À la nuit tombée, le jaguar, de son allure balancée, s’approcha du
rivage, se coula dans les hautes herbes, pour aller boire l’eau du fleuve. Puis
il attendit son amie, qui n’était pas là. Il l’attendit longtemps, enfin partit à
sa recherche. Il la chercha partout, dans la forêt, dans le village, longtemps,
longtemps. La douleur le tenaillait. Il ne la trouvait toujours pas.
Alors une rage folle, aveugle, le prit et il détruisit tout sur son passage.
Arbres, buissons, huttes, hamacs, marmites, tout volait en éclats. D’un coup
de patte, il égorgeait les animaux. Puis il disparut.

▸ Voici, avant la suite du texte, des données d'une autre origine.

-- ==== Sys2Proof/Machine/Dram.lean ====
section
/-! DEFINITION. Dram.lean: the address map, bank queues and arbitration, refresh, temperature, power states, training
drift and demand (R498–R526). -/

namespace Sys2Proof.Machine

/-! Capacity and addresses (R499–R501) -/

/-- Raw capacity in MiB (R499). -/
def rawMib (cfg : Nat × Nat × Bool × Nat) : Nat := 16 * cfg.2.1 * ([8, 12, 16].getD cfg.1 16) * 128
/-- n_r of R500. -/
def chunksPerRow (ecc : Bool) : Nat := if ecc then 7 else 8
/-- Usable capacity in MiB (R499). -/
def usableMib (cfg : Nat × Nat × Bool × Nat) : Nat := rawMib cfg * chunksPerRow cfg.2.2.1 / 8
/-- A quarter region in bytes (R500). -/
def regionBytes (cfg : Nat × Nat × Bool × Nat) : Nat := usableMib cfg * 1048576 / 4

/-- Where a device address lies (R500). -/
structure DramPlace where
  /-- R500. channel -/
  dch : Nat
  /-- R500. rank -/
  rank : Nat
  /-- R500. bank group -/
  bg : Nat
  /-- R500. bank -/
  bank : Nat
  /-- R500. row -/
  row : Nat
  /-- R500. 64-byte granule of the row -/
  granule : Nat
deriving DecidableEq, Repr

/-- The map of R500. -/
def dramPlace (cfg : Nat × Nat × Bool × Nat) (a : Nat) : DramPlace :=
  let size := max 1 (regionBytes cfg)
  let q := a / size
  let o := a % size
  let c := o / 256
  let k := c / 4
  let nr := chunksPerRow cfg.2.2.1
  let j := k / nr
  let ranks := max 1 cfg.2.1
  let row := j / (16 * ranks)
  { dch := 4 * q + c % 4, rank := j / 16 % ranks, bg := Nat.xor (j % 4) (row % 4), bank := j / 4 % 4, row := row,
    granule := (k % nr) * 4 + o % 256 / 64 }

/-- A bank's place in the order of R506, within its rank. -/
def DramPlace.pos (p : DramPlace) : Nat := p.bank * 4 + p.bg
/-- A bank's number: rank × 16 + place. -/
def DramPlace.bankNo (p : DramPlace) : Nat := p.rank * 16 + p.pos

/-- The device address that a BAR2 offset reaches (R501). -/
def bar2Address (cfg : Nat × Nat × Bool × Nat) (x : Nat) : Nat :=
  let part := cfg.2.2.2 * 1048576 / 4
  let q := x / max 1 part
  q * regionBytes cfg + regionBytes cfg - part + (x - q * part)

/-- The device address of a place's first byte: the map of R500 read the other way. -/
def DramPlace.addr (p : DramPlace) (cfg : Nat × Nat × Bool × Nat) : Nat :=
  let j := (p.row * max 1 cfg.2.1 + p.rank) * 16 + p.bank * 4 + Nat.xor p.bg (p.row % 4)
  let c := (j * chunksPerRow cfg.2.2.1 + p.granule / 4) * 4 + p.dch % 4
  p.dch / 4 * regionBytes cfg + c * 256 + p.granule % 4 * 64

/-! Inline ECC (R502) -/

/-- The U32 of the address check of a row (R502). -/
def DramPlace.checkWord (p : DramPlace) : Nat := p.rank * 1048576 + p.bg * 262144 + p.bank * 65536 + p.row % 65536
/-- The check bytes of a data granule, one for each of its 64-bit words (R502). -/
def checkBytes (granule : List Byte) : List Byte :=
  (List.range 8).map (fun w => BitVec.ofNat 8 (Config.secded (leNat ((granule.drop (8 * w)).take 8))))
/-- ECC granule 28 + g of the row of a place (R502): the check bytes of data granules 7g to 7g + 6, the address check and zeros. -/
def State.eccGranule (s : State) (p : DramPlace) (g : Nat) : List Byte :=
  (List.range 7).flatMap (fun i => checkBytes (memBytes s.dramMem ({ p with granule := 7 * g + i }.addr s.dramCfg) 64)) ++
    leBytes 4 (crc32c (leBytes 4 p.checkWord)) ++ zeros 4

Les villageois, qui s’étaient terrés, impuissants, réapparurent. Ils se
mirent à errer dans les débris.
Des plaintes s’élevaient d’une hutte, à l’extrémité du village. C’était la
jeune fille qu’ils avaient emprisonnée et qui n’avait pu échapper au
massacre. Dans sa folie meurtrière, sans le savoir, le jaguar avait blessé
celle qu’il aimait, en abattant la hutte.

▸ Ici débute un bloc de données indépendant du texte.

-- ==== Sys2Proof/Machine/Decoder.lean ====
section
/-! DEFINITION. Decoder.lean: input streams, decoding, presentation, and confidence (R292–R320). -/

namespace Sys2Proof.Machine

/-- Channel n's decoder. -/
def State.dc (s : State) (n : Nat) : Decoder := tgetD s.dec n {}
/-- The machine with channel n's decoder changed. -/
def State.setDc (s : State) (n : Nat) (d : Decoder) : State := { s with dec := tset s.dec n d }
/-- A counter of OD 0x4078 (R320). -/
def State.decBump (s : State) (n j by_ : Nat) : State := s.chBump n 0x78 j 0x78 0x0E by_
/-- A counter of OD 0x4079 (R320). -/
def State.confBump (s : State) (n j : Nat) : State := s.chBump n 0x79 j 0x79 9 1

/-! The input stream (R301, R302) -/

/-- Packets that follow the last one taken, taken in order. -/
def Decoder.drain (d : Decoder) : Nat → Decoder
  | 0 => d
  | fuel + 1 =>
    match d.next with
    | none => d
    | some k =>
      match tget d.ahead k with
      | none => d
      | some p => Decoder.drain { d with next := some ((k + 1) % 65536), ahead := tdel d.ahead k, stream := d.stream ++ p.2 } fuel

/-- A packet merged by its sequence number (R302): taken from whichever path delivers it first; a second copy and one
already given up are dropped. -/
def Decoder.merge (d : Decoder) (seq now : Nat) (data : List Byte) : Decoder × Bool :=
  match d.next with
  | none => ({ d with next := some ((seq + 1) % 65536), stream := d.stream ++ data }, true)
  | some k =>
    let ahead := (seq + 65536 - k) % 65536
    if 32768 ≤ ahead ∨ (tget d.ahead seq).isSome then (d, false)
    else ({ d with ahead := tset d.ahead seq (now, data) }.drain (d.ahead.length + 1), true)

/-- A datagram belongs to a path of channel n (R301, R302, R320): its NET port, destination, source filter and, in an RTP
encapsulation, payload type. It is no fragment. -/
def State.pathTakes (s : State) (n path : Nat) (d : Datagram) (payload : Nat) : Bool :=
  let i := chI n (0x71 + path)
  let enc := s.nat (chI n 0x70) 4
  let filter := s.nat i 4
  s.flag i 1 && s.linkUp d.net && !d.frag && d.dstIp == s.nat i 2 && d.dstPort == s.nat i 3 && (filter == 0 || d.srcIp == filter) &&
    d.net == s.nat i 5 && (enc != 0 || payload == s.nat (chI n 0x70) 9) && (enc != 2 || payload == 33)

/-- INPUT_PACKET_RECEIVED (R301, R302): a datagram for a channel's input stream comes on path A (0) or B (1); one that the path's
settings do not name is no packet of the stream. -/
def execInputPacketReceived (chan path : Nat) (p : InPacket) (data : List Byte) (s : State) : Host.Outcome State Fault Refusal :=
  if 128 ≤ chan ∨ 2 ≤ path ∨ 65536 ≤ p.seq then .fault .noSuchUnit
  else .next (s.onStarting chan (fun (u : State) =>
    let enc := u.nat (chI chan 0x70) 4
    let u := if u.linkUp p.source.net then u.netRx p.source.net else u
    let live := ((u.ch chan).running || (u.ch chan).starting.isSome) && decide (u.source chan ≤ 4)
    if !live || !u.pathTakes chan path p.source p.payload || decide (3 ≤ enc) then u
    else if enc = 1 then u.setDc chan { u.dc chan with stream := (u.dc chan).stream ++ data }
    else
      let m := (u.dc chan).merge p.seq u.now data
      let u1 := u.setDc chan m.1
      if m.2 ∧ path = 1 then u1.decBump chan 0x0B 1 else u1))

/-- INPUT_PACKET_LOST (R302): the packet expected next has not come on either path within the differential limit after
its successor. -/
def execInputPacketLost (chan seq : Nat) (s : State) : Host.Outcome State Fault Refusal :=
  if 128 ≤ chan ∨ 65536 ≤ seq then .fault .noSuchUnit
  else .next (s.onStarting chan (fun (u : State) =>
    let d := u.dc chan
    let limit := if u.flag (chI chan 0x72) 1 then u.nat (chI chan 0x72) 6 * 1000 else 0
    if d.next = some seq ∧ d.ahead.any (fun p => decide (p.2.1 + limit ≤ u.now)) then
      (u.setDc chan ({ d with next := some ((seq + 1) % 65536) }.drain d.ahead.length)).decBump chan 0x0A 1
    else u))

/-! Decoding (R303–R315) -/

/-- A plane with a concealed block copied from the latest picture's plane (R311): `sx` and `sy` are the plane's
subsampling, the vector is rounded toward zero to whole samples, and reads beyond the edge are clamped. -/
def concealPlane (k : Concealed) (sx sy : Nat) (from_ to_ : List (List Nat)) : List (List Nat) :=
  let dx := k.vx.tdiv (16 * sx : Nat)
  let dy := k.vy.tdiv (16 * sy : Nat)
  let h := from_.length
  (to_.zip (List.range to_.length)).map (fun ly =>
    if k.y / sy ≤ ly.2 ∧ ly.2 < (k.y + k.h) / sy then
      let src := from_.getD (clampInt 0 ((h : Int) - 1) ((ly.2 : Int) + dy)).toNat []
      (ly.1.zip (List.range ly.1.length)).map (fun vx =>
        if k.x / sx ≤ vx.2 ∧ vx.2 < (k.x + k.w) / sx then
          src.getD (clampInt 0 ((src.length : Int) - 1) ((vx.2 : Int) + dx)).toNat vx.1
        else vx.1)
    else ly.1)

/-- The concealed blocks of an access unit; those of a JPEG XS picture have the zero vector (R318). -/
def AccessUnit_blocks (au : AccessUnit) (jxs : Bool) : List Concealed :=
  if jxs then au.concealed.map (fun k => { k with vx := 0, vy := 0 }) else au.concealed

/-- The decoded planes with every concealed block filled (R311). [DEDUCED: log entry 77] -/
def concealed (au : AccessUnit) (latest : List (List (List Nat))) : List (List (List Nat)) :=
  let sub := au.fmt.getD 1 0
  let sx := if sub = 0 then 1 else 2
  let sy := if sub = 2 then 2 else 1
  if latest = [] then au.planes
  else au.concealed.foldl (fun ps k =>
    (ps.zip (List.range ps.length)).map (fun pc =>
      if pc.2 = 0 then concealPlane k 1 1 (latest.getD 0 []) pc.1
      else concealPlane k sx sy (latest.getD pc.2 []) pc.1)) au.planes

/-- The presentation time of an access unit (R306). -/
def Decoder.presents (d : Decoder) (ts bits_ : Nat) : Int :=
  let m := 2 ^ bits_
  let u := (ts + m - d.ts0 % m) % m
  let diff : Int := if m / 2 ≤ u then (u : Int) - m else u
  (d.anchor : Int) + diff * 100000 / 9

/-- The slot into whose window a presentation time falls (R307). [DEDUCED: log entry 77] -/
def State.slotOf (s : State) (n : Nat) (t : Int) : Option Nat :=
  let c := s.ch n
  let w : Int := s.lockIn n
  let k0 := (((Frac.ofInt (t - c.origin)).div c.period).floor).toNat
  [k0, k0 + 1].find? (fun k => decide (((c.expected k : Nat) : Int) ≤ t + w) && decide (t ≤ (c.expected k : Nat) + w))

/-- Whether a slot has already passed: the boundary of its picture, or of a later one, has been taken. -/
def Chan.passed (c : Chan) (k : Nat) (now : Nat) : Bool :=
  if c.running then decide (k ≤ c.epoch) else decide (c.expected k < now)

/-- A decoded picture sent to its slot (R307). -/
def State.toSlot (s : State) (n : Nat) (t : Int) (p : Pict) : State :=
  let d := s.dc n
  match s.slotOf n t with
  | some k =>
    let full := d.waiting.any (fun q => s.slotOf n (q.t : Nat) == some k)
    if (s.ch n).passed k s.now || full then (s.setDc n { d with astray := false }).decBump n 6 1
    else s.setDc n { d with astray := false, waiting := d.waiting ++ [p] }
  | none =>
    let s1 := (s.setDc n { d with astray := true }).decBump n 6 1
    let s2 := s1.chBump n 8 0x0B 8 9 1
    s2.event 9 s.now (chanRec 9 n 6 (s.ch n).epoch 0xFFFF 0)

Elle mourut. Les villageois enveloppèrent son corps dans un fin tissu de
laine blanche et le déposèrent, selon la coutume, dans une pirogue, sur le
fleuve. Le bateau s’éloigna au fil du courant.

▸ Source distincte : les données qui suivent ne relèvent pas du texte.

-- ==== Sys2Proof/Machine/Placement.lean ====
section
/-! DEFINITION. Placement.lean: the device-wide checks of a stage set, in the order of R668, with the placement and the
berths they work out (R17–R20, R203, R237, R263, R269, R270, R292, R521, R670). -/

namespace Sys2Proof.Machine

/-- The sources that the mode allows (R31, R316): in ENCODE no commit names a Belvedere, and none of a running channel.
[DEDUCED: log entry 43] -/
def View.sourceBad (v : View) (runs : List Nat) : Bad :=
  firstBad (((listedChans v.od).filter (fun n => runs.contains n || v.mode == .encode && v.changes (chKey n 0x70 1))).map (fun n =>
    let lanes := v.ch n 0x70 1 == 0xFF
    match v.mode with
    | .encode => needAt lanes .range (chKey n 0x70 1)
    | .decode => v.need (!lanes && v.ch n 10 4 != 0) .range [chKey n 10 4, chKey n 0x70 1]
    | _ => none))

/-- The lanes that a channel names (R422). -/
def View.lanesOf (v : View) (n : Nat) : Nat := Nat.lor (v.ch n 10 1) (v.ch n 10 4)

/-- A quad in use: a running channel names a lane of it, or it carries an up Carriageway port (R407). -/
def State.quadUsed (s : State) (q : Nat) : Bool :=
  s.runningChans.any (fun n =>
    Nat.land (Nat.lor (s.nat (chI n 10) 1) (s.nat (chI n 10) 4)) (15 * 2 ^ (4 * q)) != 0) ||
  (match s.portOfQuad q with
    | some p => s.cwUp p
    | none => false)

/-- Quad roles and lane sharing (R20, R407, R422). -/
def State.quadBad (s : State) (v : View) : Bad :=
  let quads := List.range 12
  let role := fun (q : Nat) => odNat v.od 0x1900 (q + 1)
  let port := fun (p : Nat) => odNat v.od 0x1902 (p + 1)
  let rk := fun (q : Nat) => okey 0x1900 (q + 1)
  let cks := fun (q : Nat) => [1, 2, 3, 4].map (fun p => okey 0x1902 p) ++ [rk q]
  let named := (listedChans v.od).filter (fun n => v.lanesOf n != 0)
  firstBad ([v.need (decide ((quads.filter (fun q => role q == 1)).length ≤ 8)) .range (quads.map rk)] ++
    quads.map (fun q => v.need (role q != 2 || odNat v.od 0x1901 (q + 1) == 16) .range [rk q, okey 0x1901 (q + 1)]) ++
    quads.map (fun q => v.need (role q != 2 || ([0, 1, 2, 3].filter (fun p => port p == q)).length == 1) .range (cks q)) ++
    [0, 1, 2, 3].map (fun p => v.need (decide (12 ≤ port p) || role (port p) == 2) .range
      [okey 0x1902 (p + 1), rk (port p)]) ++
    quads.map (fun q =>
      let ch := [rk q, okey 0x1901 (q + 1)].filter v.changes
      if ch.isEmpty || !s.quadUsed q then none else some (.busy, leastKey ch)) ++
    named.map (fun n => v.need (named.all (fun m => m == n || Nat.land (v.lanesOf m) (v.lanesOf n) == 0)) .range
      (named.flatMap (fun m => [chKey m 10 1, chKey m 10 4]))))

/-! Placement (R18, R19, R670) -/

/-- What is placed in a quarter (R190, R203, R292, R521, R670): pixels per second of its Pergola, its Lookouts and its
Belvedere, cycles per second, and charged bytes per second of DRAM, inline ECC included. -/
structure Load where
  /-- R670. Pergola -/
  pergola : Frac := ⟨0, 0⟩
  /-- R190. Lookouts -/
  lookout : Frac := ⟨0, 0⟩
  /-- R203. cycles -/
  cycles : Frac := ⟨0, 0⟩
  /-- R292. Belvedere -/
  belv : Frac := ⟨0, 0⟩
  /-- R521. DRAM -/
  dram : Frac := ⟨0, 0⟩
deriving DecidableEq, Repr, Inhabited

/-- Two loads together. -/
def Load.add (a b : Load) : Load :=
  { pergola := a.pergola.add b.pergola, lookout := a.lookout.add b.lookout, cycles := a.cycles.add b.cycles,
    belv := a.belv.add b.belv, dram := a.dram.add b.dram }
/-- A load within another. -/
def Load.le (a b : Load) : Bool :=
  a.pergola.le b.pergola && a.lookout.le b.lookout && a.cycles.le b.cycles && a.belv.le b.belv && a.dram.le b.dram

/-- The DRAM admission limit of a quarter, bytes per second (R521). [DEDUCED: log entry 44] -/
def View.dramLimit (v : View) : Frac :=
  Frac.ofInt (if odNat v.od 0x1800 5 = 1 then 84 * 682600000 else 90 * 682600000)

/-- What a quarter can hold with `w` working Pavilions. [DEDUCED: log entry 44] -/
def View.room (v : View) (w : Nat) : Load :=
  let g4 := Frac.ofInt 4000000000
  { pergola := g4, lookout := g4, cycles := Frac.ofInt (1360000000 * w : Nat), belv := g4, dram := v.dramLimit }

/-- Raw bytes per pixel of the coded format (R521). -/
def Cfg.rawPixel (g : Cfg) : Frac :=
  Frac.mk' ((if g.omodel = 1 ∨ g.osub = 0 then 6 else if g.osub = 1 then 4 else 3) * g.odepth) 16

/-- The share of its pictures that a channel's confidence check decodes (R292, R295, R300). -/
def View.confShare (v : View) (n : Nat) (g : Cfg) : Frac :=
  match v.ch n 0x73 1 with
  | 0 => ⟨0, 0⟩
  | m => if g.jxs then ⟨0, 0⟩ else Frac.mk' 1 (if m = 2 then v.ch n 0x73 2 else 1)

/-- The tile columns of each stripe that this device codes of channel n (R18, R457), and its input width. -/
def State.stripeTiles (s : State) (v : View) (n : Nat) (g : Cfg) : List (Nat × Nat) × Nat :=
  let u : State := { s with od := v.od }
  let own := u.ownTiles n
  let win := (u.lineWindow n).2
  let k := max 1 ((Frac.mk' (win * g.h * g.num) g.den).div (Frac.ofInt 4000000000)).ceil.toNat
  ((List.range k).map (fun i => (own.1 + i * (own.2 - own.1) / k, own.1 + (i + 1) * (own.2 - own.1) / k)), win)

Plusieurs mois s’écoulèrent. Les hommes avaient réparé leurs huttes. Ils
pêchaient, tranquillement, dans le fleuve, lorsqu’ils virent s’approcher le
bateau qui avait renfermé la jeune morte, et dont ils avaient presque oublié
le souvenir.
Le corps de l’Indienne ne s’y trouvait plus. Mais dans la couverture de
laine blanche était blotti un nouveau-né.
— C’est le fils du jaguar ! s’écrièrent les villageois.
Honteux de ce qu’ils avaient fait subir autrefois à la jeune femme, ils
prirent l’enfant avec eux et l’élevèrent. C’était un garçon
exceptionnellement beau, fort et intelligent.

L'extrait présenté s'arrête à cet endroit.